Audit-only rollout: preview, then enforce

Roll a new catalogue out by running it in passthrough_only_audit mode first; collect the tool_rule_warning audit entries; once the false-positive rate is acceptable, switch to the default mode.

import { preset_run_command, tool_hooks_mode_passthrough_only_audit } from "std/tool_hooks"

pipeline default(task) {
  let run_command = preset_run_command({
    stacks: ["python"],
    mode: tool_hooks_mode_passthrough_only_audit,
    inner: { args -> shell(args.command) },
  })
  let result = agent_loop(task, {tools: {tools: [{name: "run_command", handler: run_command}]}})
  let audits = lifecycle_audit_log_take()
  let warnings = audits |> filter({ a -> a.kind == "tool_rule_warning" })
  log("matched (audit-only): " + to_string(len(warnings)))
}

lifecycle_audit_log_take() drains the in-memory buffer; combine with your transcript persistence to retain the rule-firings beyond the pipeline run.

Preview without executing

Omit inner to get decision envelopes back without running anything. Useful for unit tests, dry-runs, and replaying a transcript with different rule shapes:

import { preset_run_command } from "std/tool_hooks"

pipeline default() {
  let preview = preset_run_command({stacks: ["rust"]})
  let envelope = preview("cargo build --release")
  log(envelope.action)        // "rewrite"
  log(envelope.command)       // "cargo build --release --target-dir target-shared"
  log(envelope.rule_id)       // "rust.cargo.target_dir_conflict"
  log(envelope.severity)      // "warning"
}

Audit + reminder side effects still fire in preview mode, so a test asserting on lifecycle_audit_log_take() sees the rule firings even though no command actually executed.

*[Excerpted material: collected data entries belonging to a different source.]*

-- ==== Sys2Proof/Laws/Run.lean ====
section
/-! SUPPORT. Runs of several steps in terms of one: what a proof by induction on the number of steps cites. -/

namespace Sys2Proof.Machine

/-- A run begins with its first step. -/
theorem core_run_succ (M : Host.Core) (k : Nat) (s t : M.State) (h : M.step s = .next t) :
    M.run (k + 1) s = M.run k t := by
  rw [Host.Core.run.eq_def]
  simp only [h]

/-- The same for this machine. -/
theorem run_succ {s t : State} (h : step s = .next t) (k : Nat) :
    Host.Core.run Sys2Proof.core (k + 1) s = Host.Core.run Sys2Proof.core k t :=
  core_run_succ Sys2Proof.core k s t h

/-- A run of no step. -/
theorem run_zero (s : State) : Host.Core.run Sys2Proof.core 0 s = .next s := rfl

end Sys2Proof.Machine
end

Composing with register_tool_hook

preset_run_command is the in-tool wrapper for run_command-shaped tools. The general register_tool_hook surface still applies around every dispatch, including run_command. Both layers compose cleanly — preset rewrites happen inside the handler, while register_tool_hook PreToolUse / PostToolUse fire around it:

import { preset_run_command } from "std/tool_hooks"

pipeline default(task) {
  register_tool_hook({pattern: "*", max_output: 4000})

  let run_command = preset_run_command({
    stacks: ["rust"],
    inner: { args -> shell(args.command) },
  })
  agent_loop(task, {tools: {tools: [{name: "run_command", handler: run_command}]}})
}

That gives you "catalogue-driven safety inside the handler, output caps and pattern bans outside the handler" in eleven lines.